Given my eleven-year-old's tendency to devour anything from Kevin Henkes to Meg Cabot, I told Dori I thought Daughter would be great material for a mother-daughter book club (which she could, of course, visit). When Dori heard her age, she suggested it would be more appropriate in a few years. In short, "There's a sex scene at the end. A pretty tame one, but you may want to read the last two pages first." Read the end first??? No way! I would read the whole thing first, thank you very much.

Naturally I had been talking the mother-daughter-book-club-author-visit idea up around the home, much as I talked big talk about getting backyard chickens, only to have that come to naught, so when the sixth grader saw my copy of Daughter of Xanadu on the kitchen table, she instantly grabbed it. "Is this it? Is this the book we're going to read together?"

"Uhh..." I backpedaled. "It depends. We'll read it together eventually, but the author told me you might be a little young for it because there's a sex scene at the end."

"Oh, Mommy," she groaned, "I hear that all the time. People at Chinook [Middle School] even shout about it in the hallways."

"People shout about sex in the hallways?" I repeat, aghast.

"Uh-huh."

The doorbell rings, and it's our eighth-grade babysitter. I accost her at the front door: "K---do people at Chinook really shout about sex in the hallways?"

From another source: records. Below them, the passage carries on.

-- ==== Sys2Proof/Certificates/Slice0/Obligations.lean ====
section
/-! DEFINITION. The statements for the provers, in the spec's order: encoding, the step, the LITERAL and operator
instructions, whole decodes, the cursor, the encoder, the companions, and rules of the whole machine. -/

open Sys2Proof Sys2Proof.Machine

/-! ### Encoding -/

/-- No bit of an encoding is dropped: the decoder reads back every well-formed instruction, whatever follows it
in the stream (R71 to R74, R76, R81). -/
def Obligations.DecodeOfEncodeIsTheInstruction : Prop :=
  ∀ (i : Instr) (rest : Bits), i.wellFormed = true → decode (encode i ++ rest) = .ok (i, rest)

/-- The other direction: each bit sequence has one reading, the decoded instruction is well formed, and its
encoding is the prefix that was read, of the length R72 to R74 give. -/
def Obligations.DecodedBitsAreTheEncoding : Prop :=
  ∀ (b rest : Bits) (i : Instr), decode b = .ok (i, rest) →
    i.wellFormed = true ∧ b = encode i ++ rest ∧ (encode i).length = i.prefixBits

/-- No header is reserved (R82): the decoder rejects nothing but a prefix that is cut short, at the first field
that does not fit (R122, R205 d). -/
def Obligations.OnlyATruncatedPrefixIsRejected : Prop :=
  ∀ (b : Bits) (size : Nat),
    size = (if val ((b.drop 3).take 3) = 4 then 11 else if b[6]? = some true then 18 else 22) →
    (b.length < 3 → decode b = .error (.insufficientBits 0)) ∧
    (3 ≤ b.length → b.length < 6 → decode b = .error (.insufficientBits 3)) ∧
    (b.length = 6 → decode b = .error (.insufficientBits 6)) ∧
    (7 ≤ b.length → b.length < size → decode b = .error (.insufficientBits 7)) ∧
    (size ≤ b.length → ∃ i : Instr, decode b = .ok (i, b.drop size) ∧ i.prefixBits = size)

/-- Words written out from the fixtures S1, S2, S5 and S7 decode to the instructions they stand for. -/
def Obligations.FixtureWordsDecode : Prop :=
  decode [true, true, false, true, false, false, true, false, true, true, true]
    = .ok (.literal 6 true 7, []) ∧
  decode [false, false, true, true, true, false, false, false, false, false, false, false, false, false, false, false,
    false, true, true, false, true, true] = .ok (.lessThanT 1 27, []) ∧
  decode [true, true, false, false, false, false, true, false, false, false, false, false, false, false, false, false,
    true, false] = .ok (.sumC 6 2, []) ∧
  decode [true, false, false, true, true, true, false, false, false, false, false, false, false, false, false, true,
    false, true, false, false, false, false] = .ok (.equalToT 4 80, [])

/-! ### The step -/

/-- While a decode runs and the bits at POS decode to i, a step is exec of i at that state; the model adds
nothing around exec (R122). -/
def Obligations.StepRunsTheDecodedInstruction : Prop :=
  ∀ (s : State) (i : Instr) (rest : Bits), s.running ≠ .idle → decode (s.buf.drop s.pos) = .ok (i, rest) →
    step s = exec i s

/-- Every step goes on: no state faults and no instruction is refused (R206). -/
def Obligations.EveryStepAnswersANextState : Prop :=
  (∀ s : State, ∃ t, step s = .next t) ∧ ∀ (i : Instr) (s : State), ∃ t, exec i s = .next t

/-- A packet whose prefix is cut short ends the decode with InsufficientBits where the first field that does not
fit starts (R101, R122, R206). -/
def Obligations.TruncatedPacketEndsTheDecode : Prop :=
  ∀ (s : State) (offset : Nat), s.running ≠ .idle → s.admits = true →
    decode (s.buf.drop s.pos) = .error (.insufficientBits offset) →
    step s = .next (decodeFailure .insufficientBits .none (s.pos + offset) s)

/-- The ceilings come before any bit of the packet, depth before packets; POS stays at the refused packet's first
bit (R121, R205 c). Stated of every step of a decode and of every instruction. -/
def Obligations.CeilingsRefuseAPacketAtItsEntry : Prop :=
  (∀ s : State, s.running ≠ .idle → passes s.depth s.cfg.maxDepth = true →
    step s = .next (decodeFailure .limitExceeded .depth s.pos s)) ∧
  (∀ s : State, s.running ≠ .idle → passes s.depth s.cfg.maxDepth = false →
    passes (s.npkt + 1) s.cfg.maxPackets = true →
    step s = .next (decodeFailure .limitExceeded .packets s.pos s)) ∧
  (∀ (i : Instr) (s : State), passes s.depth s.cfg.maxDepth = true →
    exec i s = .next (decodeFailure .limitExceeded .depth s.pos s)) ∧
  (∀ (i : Instr) (s : State), passes s.depth s.cfg.maxDepth = false →
    passes (s.npkt + 1) s.cfg.maxPackets = true →
    exec i s = .next (decodeFailure .limitExceeded .packets s.pos s))

/-- The frame of every instruction: BUF, OUT bit by bit, RET, the configuration and the host's moves stay, POS
never moves back, and until the decode has ended TREE, the error registers, WARN and the command in progress
stay too (R28, R36, R40, R62). -/
def Obligations.EveryInstructionKeepsItsFrame : Prop :=
  ∀ (i : Instr) (s t : State), exec i s = .next t →
    (∀ a, bitAt t.buf a = bitAt s.buf a) ∧ (∀ a, bitAt t.out a = bitAt s.out a) ∧
    t.buf = s.buf ∧ t.out = s.out ∧ t.ret = s.ret ∧ t.cfg = s.cfg ∧ t.pending = s.pending ∧ s.pos ≤ t.pos ∧
    (t.running ≠ .idle →
      t.running = s.running ∧ t.tree = s.tree ∧ t.err = s.err ∧ t.errSub = s.errSub ∧ t.errPos = s.errPos ∧
        t.warn = s.warn)

/-! ### LITERAL -/

/-- LITERAL as the outer packet: the first chunk and the groups that follow the prefix are accumulated as base-16
digits, the Literal is delivered and the decode ends after the last group (R72, R78, R123). -/
def Obligations.OuterLiteralIsDelivered : Prop :=
  ∀ (s : State) (version : Version) (chunk : Nat) (more : List Nat) (rest : Bits),
    s.admits = true → s.frames = [] → (∀ d ∈ more, d < 16) →
    s.buf.drop (s.pos + 11) = groups more ++ rest →
    tooWide (valueOf 0 (chunk :: more)) s.cfg.valueBits = false →
    exec (.literal version (decide (more ≠ [])) chunk) s =
      .next (decodeSuccess (.lit version (valueOf 0 (chunk :: more))) (s.pos + 11 + 5 * more.length) s)

/-- LITERAL as a child after which its parent still lacks children: it is appended to the innermost frame, which
stays open (R123, R125); the accumulated value is 0 again (log entry 13). -/
def Obligations.NestedLiteralJoinsItsFrame : Prop :=
  ∀ (s : State) (version : Version) (chunk : Nat) (more : List Nat) (rest : Bits) (f : Frame) (below : List Frame),
    s.admits = true → s.frames = f :: below → (∀ d ∈ more, d < 16) →
    s.buf.drop (s.pos + 11) = groups more ++ rest →
    tooWide (valueOf 0 (chunk :: more)) s.cfg.valueBits = false →
    lacks f (s.pos + 11 + 5 * more.length) →
    exec (.literal version (decide (more ≠ [])) chunk) s =
      .next { s with
        pos := s.pos + 11 + 5 * more.length, npkt := s.npkt + 1, acc := 0,
        frames :=
          ⟨f.version, f.type, f.framing, Packets.snoc f.children (.lit version (valueOf 0 (chunk :: more)))⟩ ::
            below }

/-- The width check runs after each chunk: the first group that makes the value too wide raises
LimitExceeded(VALUE), with POS just after that group's chunk (R124). -/
def Obligations.TooWideLiteralIsRefusedAtItsGroup : Prop :=
  (∀ (s : State) (version : Version) (more : Bool) (chunk : Nat),
    s.admits = true → tooWide chunk s.cfg.valueBits = true →
    exec (.literal version more chunk) s = .next (decodeFailure .limitExceeded .value (s.pos + 11) s)) ∧
  (∀ (s : State) (version : Version) (chunk : Nat) (good : List Nat) (more : Bool) (last : Nat) (rest : Bits),
    s.admits = true → (∀ d ∈ good, d < 16) → last < 16 →
    s.buf.drop (s.pos + 11) = good.flatMap (groupBits true) ++ groupBits more last ++ rest →
    tooWide (valueOf 0 (chunk :: good)) s.cfg.valueBits = false →
    tooWide (valueOf 0 (chunk :: good) * 16 + last) s.cfg.valueBits = true →
    exec (.literal version true chunk) s =
      .next (decodeFailure .limitExceeded .value (s.pos + 11 + 5 * good.length + 5) s))

/-- A buffer that ends inside a Literal: InsufficientBits at the missing flag, or just after a flag whose chunk
does not fit (R101, R123). -/
def Obligations.TruncatedLiteralReportsItsField : Prop :=
  ∀ (s : State) (version : Version) (chunk : Nat) (good : List Nat) (tail : Bits),
    s.admits = true → s.pos + 11 ≤ s.buf.length → (∀ d ∈ good, d < 16) → tail.length < 5 →
    s.buf.drop (s.pos + 11) = good.flatMap (groupBits true) ++ tail →
    tooWide (valueOf 0 (chunk :: good)) s.cfg.valueBits = false →
    exec (.literal version true chunk) s =
      .next (decodeFailure .insufficientBits .none
        (s.pos + 11 + 5 * good.length + (if tail = [] then 0 else 1)) s)

/-! ### Operators -/

/-- A mode-0 header with a total above 0 opens a frame, with its children section starting at the next bit, for
each of the seven types (R73, R125, R127 to R133). -/
def Obligations.TotalHeaderOpensAFrame : Prop :=
  ∀ (s : State) (version : Version) (total : Nat), s.admits = true → 0 < total →
    exec (.sumT version total) s = .next (openedTotal .sum version total s) ∧
    exec (.productT version total) s = .next (openedTotal .product version total s) ∧
    exec (.minimumT version total) s = .next (openedTotal .minimum version total s) ∧
    exec (.maximumT version total) s = .next (openedTotal .maximum version total s) ∧
    exec (.greaterThanT version total) s = .next (openedTotal .greaterThan version total s) ∧
    exec (.lessThanT version total) s = .next (openedTotal .lessThan version total s) ∧
    exec (.equalToT version total) s = .next (openedTotal .equalTo version total s)

/-- A mode-1 header with a count above 0 opens a frame for that many children, for each of the seven types (R74,
R125, R127 to R133). -/
def Obligations.CountHeaderOpensAFrame : Prop :=
  ∀ (s : State) (version : Version) (count : Nat), s.admits = true → 0 < count →
    exec (.sumC version count) s = .next (openedCount .sum version count s) ∧
    exec (.productC version count) s = .next (openedCount .product version count s) ∧
    exec (.minimumC version count) s = .next (openedCount .minimum version count s) ∧
    exec (.maximumC version count) s = .next (openedCount .maximum version count s) ∧
    exec (.greaterThanC version count) s = .next (openedCount .greaterThan version count s) ∧
    exec (.lessThanC version count) s = .next (openedCount .lessThan version count s) ∧
    exec (.equalToC version count) s = .next (openedCount .equalTo version count s)

/-- Zero children: N = 0 or T = 0, for any of the seven types, is InvalidStructure directly after the length
field, 18 or 22 bits past the operator's first bit (R134). -/
def Obligations.ChildlessOperatorIsInvalid : Prop :=
  ∀ (s : State) (i : Instr) (version : Version), s.admits = true →
    (i ∈ [Instr.sumT version 0, .productT version 0, .minimumT version 0, .maximumT version 0,
        .greaterThanT version 0, .lessThanT version 0, .equalToT version 0] →
      exec i s = .next (decodeFailure .invalidStructure .none (s.pos + 22) s)) ∧
    (i ∈ [Instr.sumC version 0, .productC version 0, .minimumC version 0, .maximumC version 0,
        .greaterThanC version 0, .lessThanC version 0, .equalToC version 0] →
      exec i s = .next (decodeFailure .invalidStructure .none (s.pos + 18) s))

/-- What a completed packet p does (R125, R126, R134 to R136), POS standing at its end. With no frame open it
ends the decode. Otherwise the innermost frame takes it and either waits for another child, or has been
overshot, or is complete: then a comparison without two children is InvalidStructure, and any other operator
is built with its type, mode and children in order and is itself a completed packet one frame down. -/
def Obligations.CompletedPacketClosesItsFrames : Prop :=
  ∀ (s : State) (p : Packet),
    (s.frames = [] → State.deliver p s = decodeSuccess p s.pos s) ∧
    ∀ (f : Frame) (below : List Frame), s.frames = f :: below →
      (lacks f s.pos → State.deliver p s =
        { s with frames := ⟨f.version, f.type, f.framing, Packets.snoc f.children p⟩ :: below }) ∧
      (overshoots f s.pos → State.deliver p s = decodeFailure .framingMismatch .none s.pos s) ∧
      (completes f s.pos → comparison f.type = true → Packets.length f.children ≠ 1 →
        State.deliver p s = decodeFailure .invalidStructure .none s.pos s) ∧
      (completes f s.pos → (comparison f.type = true → Packets.length f.children = 1) →
        State.deliver p s =
          State.deliver (.op f.version f.type f.framing.mode (Packets.snoc f.children p))
            { s with frames := below })

/-- The last child of the outer operator builds the tree: a one-group LITERAL that completes the only open frame
delivers Op(version, type, mode, children) (R125, R127 to R133). -/
def Obligations.LastLiteralBuildsTheOperator : Prop :=
  ∀ (s : State) (version : Version) (chunk : Nat) (f : Frame),
    s.admits = true → s.frames = [f] → tooWide chunk s.cfg.valueBits = false → completes f (s.pos + 11) →
    (comparison f.type = true → Packets.length f.children = 1) →
    exec (.literal version false chunk) s =
      .next (decodeSuccess
        (.op f.version f.type f.framing.mode (Packets.snoc f.children (.lit version chunk))) (s.pos + 11) s)

/-! ### Whole decodes and whole commands -/

/-- The stepping core does what the spec's atomic commands do: from an idle core every command runs to the state
its rule gives, the decodes through the recursive `dec(1)` of R122 to R136 (R58, R100, R102, R103, R120,
R138, R160). -/
def Obligations.EveryCommandRunsToItsAtomicEffect : Prop :=
  ∀ (c : Command) (s : State), s.running = .idle →
    ∃ (k : Nat) (t : State), commandAtOnce c s = some t ∧ t.running = .idle ∧
      Host.Core.run Sys2Proof.core k { s with pending := .issue c :: s.pending } = .next t

/-- Every decode terminates, within a number of steps its unconsumed bits bound, from any state of a decode in
progress and under any ceilings (R137, R236). -/
def Obligations.DecodeEndsWithinItsBits : Prop :=
  ∀ s : State, s.running ≠ .idle →
    ∃ (k : Nat) (t : State), k ≤ s.remaining + 1 ∧ t.running = .idle ∧
      Host.Core.run Sys2Proof.core k s = .next t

K takes my attack in stride, as if every babysitting job begins thus. "Yeah."

Well, I'll be.

Let me just say, I finished Daughter of Xanadu yesterday, and if Dori herself hadn't told me that was a sex scene at the end, I would have missed it. Explicit it is not. More on the subtle, symbolic end of the spectrum. I still might wait till after the sixth grader and I take the Seattle Children's Hospital sex-ed class at the end of March, however, because there is plenty of talk in the book about "tingling" sensations whenever Marco happens to touch her. And the man does a fair amount of touching.

Sex aside, the book is a fabulous read. What's the last book you read about Mongolia, for heaven's sake? The setting is completely fresh, the history dished out without force-feeding, and the characters complicated and interesting. Dori Yang weaves richly-imagined episodes into fixed historical points and events and gives us a heroine worth rooting for.

Unlike the backyard-chickens idea, further reflection only makes me more certain that Daughter of Xanadu would make for great mother-daughter book-club discussion. Where do you draw the line between becoming your own person and honoring your parents? What possible choices did Emmajin have at various key plot points, and did you think she made the right choices? Which religions were represented in the novel--did you agree with Marco's claim that Tengri was the same as the Christian God? And so on.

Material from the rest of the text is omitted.